- _What is needed_: Once the line with "(setTree s k x).chFence = s.chFence := rfl" is found in the entries below, print it and each following line exactly, stopping after the line with "(setTree s k x).flashA = s.flashA := rfl"; print nothing else.

- _Raw data_:
section setTree
variable (k : Nat) (x : TreeSt)
@[simp] theorem setTree_pending : (setTree s k x).pending = s.pending := rfl
@[simp] theorem setTree_free : (setTree s k x).free = s.free := rfl
@[simp] theorem setTree_fuses : (setTree s k x).fuses = s.fuses := rfl
@[simp] theorem setTree_pins : (setTree s k x).pins = s.pins := rfl
@[simp] theorem setTree_stage : (setTree s k x).stage = s.stage := rfl
@[simp] theorem setTree_timebase : (setTree s k x).timebase = s.timebase := rfl
@[simp] theorem setTree_tbStarted : (setTree s k x).tbStarted = s.tbStarted := rfl
@[simp] theorem setTree_bar0 : (setTree s k x).bar0 = s.bar0 := rfl
@[simp] theorem setTree_mem : (setTree s k x).mem = s.mem := rfl
@[simp] theorem setTree_segUndef : (setTree s k x).segUndef = s.segUndef := rfl
@[simp] theorem setTree_segWritten : (setTree s k x).segWritten = s.segWritten := rfl
@[simp] theorem setTree_ue : (setTree s k x).ue = s.ue := rfl
@[simp] theorem setTree_hbmMap : (setTree s k x).hbmMap = s.hbmMap := rfl
@[simp] theorem setTree_hostMem : (setTree s k x).hostMem = s.hostMem := rfl
@[simp] theorem setTree_hostAns : (setTree s k x).hostAns = s.hostAns := rfl
@[simp] theorem setTree_hostTr : (setTree s k x).hostTr = s.hostTr := rfl
@[simp] theorem setTree_ports : (setTree s k x).ports = s.ports := rfl
@[simp] theorem setTree_restarting : (setTree s k x).restarting = s.restarting := rfl
@[simp] theorem setTree_leaseAt : (setTree s k x).leaseAt = s.leaseAt := rfl
@[simp] theorem setTree_unreach : (setTree s k x).unreach = s.unreach := rfl
@[simp] theorem setTree_cores : (setTree s k x).cores = s.cores := rfl
@[simp] theorem setTree_clusters : (setTree s k x).clusters = s.clusters := rfl
@[simp] theorem setTree_brRings : (setTree s k x).brRings = s.brRings := rfl
@[simp] theorem setTree_brStops : (setTree s k x).brStops = s.brStops := rfl
@[simp] theorem setTree_hubs : (setTree s k x).hubs = s.hubs := rfl
@[simp] theorem setTree_seStacks : (setTree s k x).seStacks = s.seStacks := rfl
@[simp] theorem setTree_copies : (setTree s k x).copies = s.copies := rfl
@[simp] theorem setTree_nextJob : (setTree s k x).nextJob = s.nextJob := rfl
@[simp] theorem setTree_opts : (setTree s k x).opts = s.opts := rfl
@[simp] theorem setTree_engs : (setTree s k x).engs = s.engs := rfl
@[simp] theorem setTree_trees : (setTree s k x).trees = mput k x s.trees := rfl
@[simp] theorem setTree_gconns : (setTree s k x).gconns = s.gconns := rfl
@[simp] theorem setTree_gbuf : (setTree s k x).gbuf = s.gbuf := rfl
@[simp] theorem setTree_physCl : (setTree s k x).physCl = s.physCl := rfl
@[simp] theorem setTree_physCore : (setTree s k x).physCore = s.physCore := rfl
@[simp] theorem setTree_partOut : (setTree s k x).partOut = s.partOut := rfl
@[simp] theorem setTree_clusterOut : (setTree s k x).clusterOut = s.clusterOut := rfl
@[simp] theorem setTree_clGone : (setTree s k x).clGone = s.clGone := rfl
@[simp] theorem setTree_coreGone : (setTree s k x).coreGone = s.coreGone := rfl
@[simp] theorem setTree_chUe : (setTree s k x).chUe = s.chUe := rfl
@[simp] theorem setTree_chFence : (setTree s k x).chFence = s.chFence := rfl
@[simp] theorem setTree_ucieDown : (setTree s k x).ucieDown = s.ucieDown := rfl
@[simp] theorem setTree_tests : (setTree s k x).tests = s.tests := rfl
@[simp] theorem setTree_pow : (setTree s k x).pow = s.pow := rfl
@[simp] theorem setTree_thm : (setTree s k x).thm = s.thm := rfl
@[simp] theorem setTree_idle : (setTree s k x).idle = s.idle := rfl
@[simp] theorem setTree_evFifo : (setTree s k x).evFifo = s.evFifo := rfl
@[simp] theorem setTree_evDrops : (setTree s k x).evDrops = s.evDrops := rfl
@[simp] theorem setTree_evLastDrop : (setTree s k x).evLastDrop = s.evLastDrop := rfl
@[simp] theorem setTree_evSeries : (setTree s k x).evSeries = s.evSeries := rfl
@[simp] theorem setTree_evResume : (setTree s k x).evResume = s.evResume := rfl
@[simp] theorem setTree_hist : (setTree s k x).hist = s.hist := rfl
@[simp] theorem setTree_flashA : (setTree s k x).flashA = s.flashA := rfl
@[simp] theorem setTree_flashB : (setTree s k x).flashB = s.flashB := rfl
@[simp] theorem setTree_calDirty : (setTree s k x).calDirty = s.calDirty := rfl
@[simp] theorem setTree_calPref : (setTree s k x).calPref = s.calPref := rfl
@[simp] theorem setTree_nextCause : (setTree s k x).nextCause = s.nextCause := rfl
@[simp] theorem setTree_heatWait : (setTree s k x).heatWait = s.heatWait := rfl
@[simp] theorem setTree_pf : (setTree s k x).pf = s.pf := rfl
@[simp] theorem setTree_resetEpoch : (setTree s k x).resetEpoch = s.resetEpoch := rfl
@[simp] theorem setTree_prepAt : (setTree s k x).prepAt = s.prepAt := rfl
@[simp] theorem setTree_boundAt : (setTree s k x).boundAt = s.boundAt := rfl
@[simp] theorem setTree_fwSt : (setTree s k x).fwSt = s.fwSt := rfl
@[simp] theorem setTree_dbg : (setTree s k x).dbg = s.dbg := rfl
@[simp] theorem setTree_smb : (setTree s k x).smb = s.smb := rfl
@[simp] theorem setTree_syncAt : (setTree s k x).syncAt = s.syncAt := rfl
@[simp] theorem setTree_slew : (setTree s k x).slew = s.slew := rfl
@[simp] theorem setTree_slewAt : (setTree s k x).slewAt = s.slewAt := rfl
@[simp] theorem setTree_comp : (setTree s k x).comp = s.comp := rfl
@[simp] theorem setTree_hbmCe : (setTree s k x).hbmCe = s.hbmCe := rfl
@[simp] theorem setTree_calOther : (setTree s k x).calOther = s.calOther := rfl
@[simp] theorem setTree_streams : (setTree s k x).streams = s.streams := rfl
end setTree

section setEng
variable (k : Nat) (x : EngSt)
@[simp] theorem setEng_pending : (setEng s k x).pending = s.pending := rfl
@[simp] theorem setEng_free : (setEng s k x).free = s.free := rfl
@[simp] theorem setEng_fuses : (setEng s k x).fuses = s.fuses := rfl
@[simp] theorem setEng_pins : (setEng s k x).pins = s.pins := rfl
@[simp] theorem setEng_stage : (setEng s k x).stage = s.stage := rfl
@[simp] theorem setEng_timebase : (setEng s k x).timebase = s.timebase := rfl
@[simp] theorem setEng_tbStarted : (setEng s k x).tbStarted = s.tbStarted := rfl
@[simp] theorem setEng_bar0 : (setEng s k x).bar0 = s.bar0 := rfl
@[simp] theorem setEng_mem : (setEng s k x).mem = s.mem := rfl
@[simp] theorem setEng_segUndef : (setEng s k x).segUndef = s.segUndef := rfl
@[simp] theorem setEng_segWritten : (setEng s k x).segWritten = s.segWritten := rfl
@[simp] theorem setEng_ue : (setEng s k x).ue = s.ue := rfl
@[simp] theorem setEng_hbmMap : (setEng s k x).hbmMap = s.hbmMap := rfl
@[simp] theorem setEng_hostMem : (setEng s k x).hostMem = s.hostMem := rfl
@[simp] theorem setEng_hostAns : (setEng s k x).hostAns = s.hostAns := rfl
@[simp] theorem setEng_hostTr : (setEng s k x).hostTr = s.hostTr := rfl
@[simp] theorem setEng_ports : (setEng s k x).ports = s.ports := rfl
@[simp] theorem setEng_restarting : (setEng s k x).restarting = s.restarting := rfl
@[simp] theorem setEng_leaseAt : (setEng s k x).leaseAt = s.leaseAt := rfl
@[simp] theorem setEng_unreach : (setEng s k x).unreach = s.unreach := rfl
@[simp] theorem setEng_cores : (setEng s k x).cores = s.cores := rfl
@[simp] theorem setEng_clusters : (setEng s k x).clusters = s.clusters := rfl
@[simp] theorem setEng_brRings : (setEng s k x).brRings = s.brRings := rfl
@[simp] theorem setEng_brStops : (setEng s k x).brStops = s.brStops := rfl
@[simp] theorem setEng_hubs : (setEng s k x).hubs = s.hubs := rfl
@[simp] theorem setEng_seStacks : (setEng s k x).seStacks = s.seStacks := rfl
@[simp] theorem setEng_copies : (setEng s k x).copies = s.copies := rfl
@[simp] theorem setEng_nextJob : (setEng s k x).nextJob = s.nextJob := rfl
@[simp] theorem setEng_opts : (setEng s k x).opts = s.opts := rfl
@[simp] theorem setEng_engs : (setEng s k x).engs = mput k x s.engs := rfl
@[simp] theorem setEng_trees : (setEng s k x).trees = s.trees := rfl
@[simp] theorem setEng_gconns : (setEng s k x).gconns = s.gconns := rfl
@[simp] theorem setEng_gbuf : (setEng s k x).gbuf = s.gbuf := rfl
@[simp] theorem setEng_physCl : (setEng s k x).physCl = s.physCl := rfl
@[simp] theorem setEng_physCore : (setEng s k x).physCore = s.physCore := rfl
@[simp] theorem setEng_partOut : (setEng s k x).partOut = s.partOut := rfl
@[simp] theorem setEng_clusterOut : (setEng s k x).clusterOut = s.clusterOut := rfl
@[simp] theorem setEng_clGone : (setEng s k x).clGone = s.clGone := rfl
@[simp] theorem setEng_coreGone : (setEng s k x).coreGone = s.coreGone := rfl
@[simp] theorem setEng_chUe : (setEng s k x).chUe = s.chUe := rfl
@[simp] theorem setEng_chFence : (setEng s k x).chFence = s.chFence := rfl
@[simp] theorem setEng_ucieDown : (setEng s k x).ucieDown = s.ucieDown := rfl
@[simp] theorem setEng_tests : (setEng s k x).tests = s.tests := rfl
@[simp] theorem setEng_pow : (setEng s k x).pow = s.pow := rfl
@[simp] theorem setEng_thm : (setEng s k x).thm = s.thm := rfl
@[simp] theorem setEng_idle : (setEng s k x).idle = s.idle := rfl
@[simp] theorem setEng_evFifo : (setEng s k x).evFifo = s.evFifo := rfl
@[simp] theorem setEng_evDrops : (setEng s k x).evDrops = s.evDrops := rfl
@[simp] theorem setEng_evLastDrop : (setEng s k x).evLastDrop = s.evLastDrop := rfl
@[simp] theorem setEng_evSeries : (setEng s k x).evSeries = s.evSeries := rfl
@[simp] theorem setEng_evResume : (setEng s k x).evResume = s.evResume := rfl
@[simp] theorem setEng_hist : (setEng s k x).hist = s.hist := rfl
@[simp] theorem setEng_flashA : (setEng s k x).flashA = s.flashA := rfl
@[simp] theorem setEng_flashB : (setEng s k x).flashB = s.flashB := rfl
@[simp] theorem setEng_calDirty : (setEng s k x).calDirty = s.calDirty := rfl
@[simp] theorem setEng_calPref : (setEng s k x).calPref = s.calPref := rfl
@[simp] theorem setEng_nextCause : (setEng s k x).nextCause = s.nextCause := rfl
@[simp] theorem setEng_heatWait : (setEng s k x).heatWait = s.heatWait := rfl
@[simp] theorem setEng_pf : (setEng s k x).pf = s.pf := rfl
@[simp] theorem setEng_resetEpoch : (setEng s k x).resetEpoch = s.resetEpoch := rfl
@[simp] theorem setEng_prepAt : (setEng s k x).prepAt = s.prepAt := rfl
@[simp] theorem setEng_boundAt : (setEng s k x).boundAt = s.boundAt := rfl
@[simp] theorem setEng_fwSt : (setEng s k x).fwSt = s.fwSt := rfl
@[simp] theorem setEng_dbg : (setEng s k x).dbg = s.dbg := rfl
@[simp] theorem setEng_smb : (setEng s k x).smb = s.smb := rfl
@[simp] theorem setEng_syncAt : (setEng s k x).syncAt = s.syncAt := rfl
@[simp] theorem setEng_slew : (setEng s k x).slew = s.slew := rfl
@[simp] theorem setEng_slewAt : (setEng s k x).slewAt = s.slewAt := rfl
@[simp] theorem setEng_comp : (setEng s k x).comp = s.comp := rfl
@[simp] theorem setEng_hbmCe : (setEng s k x).hbmCe = s.hbmCe := rfl
@[simp] theorem setEng_calOther : (setEng s k x).calOther = s.calOther := rfl
@[simp] theorem setEng_streams : (setEng s k x).streams = s.streams := rfl
end setEng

- _Response below_:
@[simp] theorem setTree_chFence : (setTree s k x).chFence = s.chFence := rfl
@[simp] theorem setTree_ucieDown : (setTree s k x).ucieDown = s.ucieDown := rfl
@[simp] theorem setTree_tests : (setTree s k x).tests = s.tests := rfl
@[simp] theorem setTree_pow : (setTree s k x).pow = s.pow := rfl
@[simp] theorem setTree_thm : (setTree s k x).thm = s.thm := rfl
@[simp] theorem setTree_idle : (setTree s k x).idle = s.idle := rfl
@[simp] theorem setTree_evFifo : (setTree s k x).evFifo = s.evFifo := rfl
@[simp] theorem setTree_evDrops : (setTree s k x).evDrops = s.evDrops := rfl
@[simp] theorem setTree_evLastDrop : (setTree s k x).evLastDrop = s.evLastDrop := rfl
@[simp] theorem setTree_evSeries : (setTree s k x).evSeries = s.evSeries := rfl
@[simp] theorem setTree_evResume : (setTree s k x).evResume = s.evResume := rfl
@[simp] theorem setTree_hist : (setTree s k x).hist = s.hist := rfl
@[simp] theorem setTree_flashA : (setTree s k x).flashA = s.flashA := rfl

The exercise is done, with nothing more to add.